▸ What to produce
Copy each line of the data below with the word "Option".

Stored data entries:
_ _ _ _ _ _ _
-- ==== Sys2Proof/Laws/Step.lean ====
section
/-! SUPPORT. Everything a completion and a step can do, said once. -/

namespace Sys2Proof.Machine

open Sys2Proof

/-- The effect record each command computes (60_exceptions.md R242); `none` when it reads an unwritten word. -/
def effectOf (i : Instr) (s : State) : Option Effect :=
  match i with
  | .lpc src dst n => lpcEffect src dst n s
  | .reson _ dst _ => resonEffect dst s
  | .pconv src dst lp => pconvEffect src dst lp s
  | .yin src dst n => yinEffect src dst n s
  | .noise _ dst n => gaussEffect dst n (argU32 s.lat.arg.arg0)
  | .noisec _ dst n => gaussEffect dst n s.lat.prng

theorem exec_eq (i : Instr) (s : State) : exec i s = checkAndComplete i s (effectOf i s) := by cases i <;> rfl

/-- The one successful path of a command. -/
theorem exec_of_checks {i : Instr} {s : State} {e : Effect} (ha : argumentInvalid i s.lat = false)
    (hr : rangeInvalid s.dmemWords i s.lat = false) (he : effectOf i s = some e) : exec i s = .next (s.completeOk e) := by
  simp [exec_eq, checkAndComplete, ha, hr, he]

/-- The three ways a command ends in a next state (60_exceptions.md R243). -/
theorem exec_next {i : Instr} {s t : State} (h : exec i s = .next t) :
    (argumentInvalid i s.lat = true ∧ t = s.completeError .argument) ∨
      (argumentInvalid i s.lat = false ∧ rangeInvalid s.dmemWords i s.lat = true ∧ t = s.completeError .range) ∨
      (argumentInvalid i s.lat = false ∧ rangeInvalid s.dmemWords i s.lat = false ∧
        ∃ e, effectOf i s = some e ∧ t = s.completeOk e) := by
  rw [exec_eq] at h
  unfold checkAndComplete at h
  split at h
  · exact .inl ⟨‹_›, (Host.Outcome.next.inj h).symm⟩
  · rename_i h1
    split at h
    · exact .inr (.inl ⟨by simpa using h1, ‹_›, (Host.Outcome.next.inj h).symm⟩)
    · rename_i h2
      split at h
      · cases h
      · exact .inr (.inr ⟨by simpa using h1, by simpa using h2, _, ‹_›, (Host.Outcome.next.inj h).symm⟩)

/-- What a successful completion that writes one window leaves. -/
theorem completedOk_window (s : State) (dst : Nat) (ws : List Word) (r0 r1 : Nat) (v : Bool) (p : Option U32) :
    State.CompletedOk s (s.completeOk { writes := [(dst, ws)], r0 := r0, r1 := r1, voiced := v, prng := p }) dst ws r0 r1 v
      (p.getD s.prng) where
  stored j hj := by simp [Mem.readWord_writeWords _ _ _ _ hj]
  kept a ha := by simp [Mem.read_writeWords_outside _ _ _ _ ha]
  changed := rfl

/-- The only stop of a command (20_memory.md R115). -/
theorem exec_fault_iff {i : Instr} {s : State} {f : Fault} :
    exec i s = .fault f ↔ f = .uninit ∧ argumentInvalid i s.lat = false ∧ rangeInvalid s.dmemWords i s.lat = false ∧ effectOf i s = none := by
  rw [exec_eq]
  unfold checkAndComplete
  cases argumentInvalid i s.lat <;> cases rangeInvalid s.dmemWords i s.lat <;> cases effectOf i s <;> cases f <;> simp

theorem exec_ne_refused (i : Instr) (s : State) (r : Refusal) : exec i s ≠ .refused r := by
  rw [exec_eq]
  unfold checkAndComplete
  cases argumentInvalid i s.lat <;> cases rangeInvalid s.dmemWords i s.lat <;> cases effectOf i s <;> simp

/-- What every effect looks like (60_exceptions.md R242): one window, whose length RESULT0 gives and which RANGE has found inside
DMEM, or no word and RESULT0 = 0; a voiced one wrote one word. -/
theorem effectOf_shape {i : Instr} {s : State} {e : Effect} (ha : argumentInvalid i s.lat = false)
    (hr : rangeInvalid s.dmemWords i s.lat = false) (he : effectOf i s = some e) :
    ((∃ ws, e.writes = [(i.dst, ws)] ∧ e.r0 = ws.length ∧ i.dst + ws.length ≤ s.dmemWords) ∨ (e.writes = [] ∧ e.r0 = 0)) ∧
      (e.voiced = true → e.r0 = 1) := by
  cases i with
  | lpc src dst n =>
    simp only [effectOf, lpcEffect, Option.map_eq_some_iff] at he
    obtain ⟨x, -, rfl⟩ := he
    simp only [rangeInvalid, Bool.or_eq_false_iff, decide_eq_false_iff_not] at hr
    exact ⟨.inl ⟨_, rfl, by simp, by simp only [length_burg, Instr.dst]; omega⟩, by simp⟩
  | reson src dst n =>
    simp only [effectOf, resonEffect, Option.some.injEq] at he
    subst he
    simp only [rangeInvalid, decide_eq_false_iff_not] at hr
    exact ⟨.inl ⟨_, rfl, by simp, by simp only [length_resonance, Instr.dst]; omega⟩, by simp⟩
  | pconv src dst lp =>
    simp only [effectOf, pconvEffect] at he
    split at he
    · cases he
    · rename_i p hp
      simp only [Option.map_eq_some_iff] at he
      obtain ⟨q, hq, rfl⟩ := he
      have h1 := (Mem.readWords_spec _ _ _ _ hp).1
      have h2 := (Mem.readWords_spec _ _ _ _ hq).1
      simp only [rangeInvalid, Bool.or_eq_false_iff, decide_eq_false_iff_not] at hr
      simp only [argumentInvalid, Bool.or_eq_false_iff, beq_eq_false_iff_ne] at ha
      exact ⟨.inl ⟨_, rfl, by simp only [length_conv]; omega, by simp only [length_conv, Instr.dst]; omega⟩, by simp⟩
  | yin src dst n =>
    simp only [effectOf, yinEffect, Option.map_eq_some_iff] at he
    obtain ⟨fr, -, rfl⟩ := he
    simp only [rangeInvalid, Bool.or_eq_false_iff, decide_eq_false_iff_not] at hr
    cases yinEstimate fr (argF64 s.lat.arg.arg0) (argF64 s.lat.arg.arg1) (argF64 s.lat.arg.arg2) (argF64 s.lat.arg.arg3) with
    | none => exact ⟨.inr ⟨rfl, rfl⟩, by simp [yinResult]⟩
    | some r => exact ⟨.inl ⟨[r.2], rfl, rfl, by simp only [List.length_singleton, Instr.dst]; omega⟩, by simp [yinResult]⟩
  | noise src dst n =>
    simp only [effectOf, gaussEffect, Option.some.injEq] at he
    subst he
    simp only [rangeInvalid, decide_eq_false_iff_not] at hr
    exact ⟨.inl ⟨_, rfl, by simp, by simp only [length_gauss, Instr.dst]; omega⟩, by simp⟩
  | noisec src dst n =>
    simp only [effectOf, gaussEffect, Option.some.injEq] at he
    subst he
    simp only [rangeInvalid, decide_eq_false_iff_not] at hr
    exact ⟨.inl ⟨_, rfl, by simp, by simp only [length_gauss, Instr.dst]; omega⟩, by simp⟩

/-- Every way a completion ends in a next state (60_exceptions.md R242, R243, R247). -/
theorem complete_next {s t : State} (h : complete s = .next t) :
    (∃ c, c ≠ .ok ∧ t = s.completeError c) ∨
      ∃ i e, decode s.lat.cmd = .cmd i ∧ argumentInvalid i s.lat = false ∧ rangeInvalid s.dmemWords i s.lat = false ∧
        effectOf i s = some e ∧ t = s.completeOk e := by
  unfold complete at h
  split at h
  · exact .inl ⟨.opcode, by simp, (Host.Outcome.next.inj h).symm⟩
  · exact .inl ⟨.reserved, by simp, (Host.Outcome.next.inj h).symm⟩
  · rcases exec_next h with ⟨-, rfl⟩ | ⟨-, -, rfl⟩ | ⟨h1, h2, e, h3, rfl⟩
    · exact .inl ⟨.argument, by simp, rfl⟩
    · exact .inl ⟨.range, by simp, rfl⟩
    · exact .inr ⟨_, e, ‹_›, h1, h2, h3, rfl⟩

/-- Whether the next step is the core's (20_memory.md R109; log entries 6 and 7), and on which state. -/
def CoreMoves (s u : State) : Prop := (s.schedule = [] ∧ u = s) ∨ ∃ rest, s.schedule = .coreTurn :: rest ∧ u = { s with schedule := rest }

/-- The core's turn changes nothing but the schedule before it completes anything. -/
theorem CoreMoves.frame {s u : State} (h : CoreMoves s u) :
    u = { s with schedule := u.schedule } ∧ (s.schedule = [] ∨ ∃ rest, s.schedule = .coreTurn :: rest) := by
  rcases h with ⟨h, rfl⟩ | ⟨rest, h, rfl⟩
  · exact ⟨rfl, .inl h⟩
  · exact ⟨rfl, .inr ⟨rest, h⟩⟩

/-- Every way a step ends in a next state: an idle turn, a completion, a host read, a host write, or the reset input. -/
theorem step_next {s t : State} (h : step s = .next t) :
    (∃ u, CoreMoves s u ∧ s.busy = false ∧ t = u) ∨ (∃ u, CoreMoves s u ∧ s.busy = true ∧ complete u = .next t) ∨
      (∃ size off rest, s.schedule = .hread size off :: rest ∧ ∃ r, t = ({ s with schedule := rest } : State).answer r) ∨
      (∃ size off v rest, s.schedule = .hwrite size off v :: rest ∧ hwrite { s with schedule := rest } size off v = .next t) ∨
      (∃ rest, s.schedule = .rst :: rest ∧ t = ({ s with schedule := rest } : State).applyReset) := by
  unfold step at h
  split at h
  · rename_i hs
    unfold coreTurn at h
    split at h
    · exact .inr (.inl ⟨s, .inl ⟨hs, rfl⟩, ‹_›, h⟩)
    · rename_i hb
      exact .inl ⟨s, .inl ⟨hs, rfl⟩, by simpa using hb, (Host.Outcome.next.inj h).symm⟩
  · rename_i e rest hs
    cases e with
    | hread size off => exact .inr (.inr (.inl ⟨size, off, rest, hs, hread_next h⟩))
    | hwrite size off v => exact .inr (.inr (.inr (.inl ⟨size, off, v, rest, hs, h⟩)))
    | coreTurn =>
      simp only [handle, coreTurn] at h
      split at h
      · exact .inr (.inl ⟨_, .inr ⟨rest, hs, rfl⟩, ‹_›, h⟩)
      · rename_i hb
        exact .inl ⟨_, .inr ⟨rest, hs, rfl⟩, by simpa using hb, (Host.Outcome.next.inj h).symm⟩
    | rst => exact .inr (.inr (.inr (.inr ⟨rest, hs, (Host.Outcome.next.inj h).symm⟩)))

end Sys2Proof.Machine
end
_ _ _ _ _ _ _
▸ Written response
def effectOf (i : Instr) (s : State) : Option Effect :=
theorem completedOk_window (s : State) (dst : Nat) (ws : List Word) (r0 r1 : Nat) (v : Bool) (p : Option U32) :
    simp only [effectOf, lpcEffect, Option.map_eq_some_iff] at he
    simp only [effectOf, resonEffect, Option.some.injEq] at he
      simp only [Option.map_eq_some_iff] at he
    simp only [effectOf, yinEffect, Option.map_eq_some_iff] at he
    simp only [effectOf, gaussEffect, Option.some.injEq] at he
    simp only [effectOf, gaussEffect, Option.some.injEq] at he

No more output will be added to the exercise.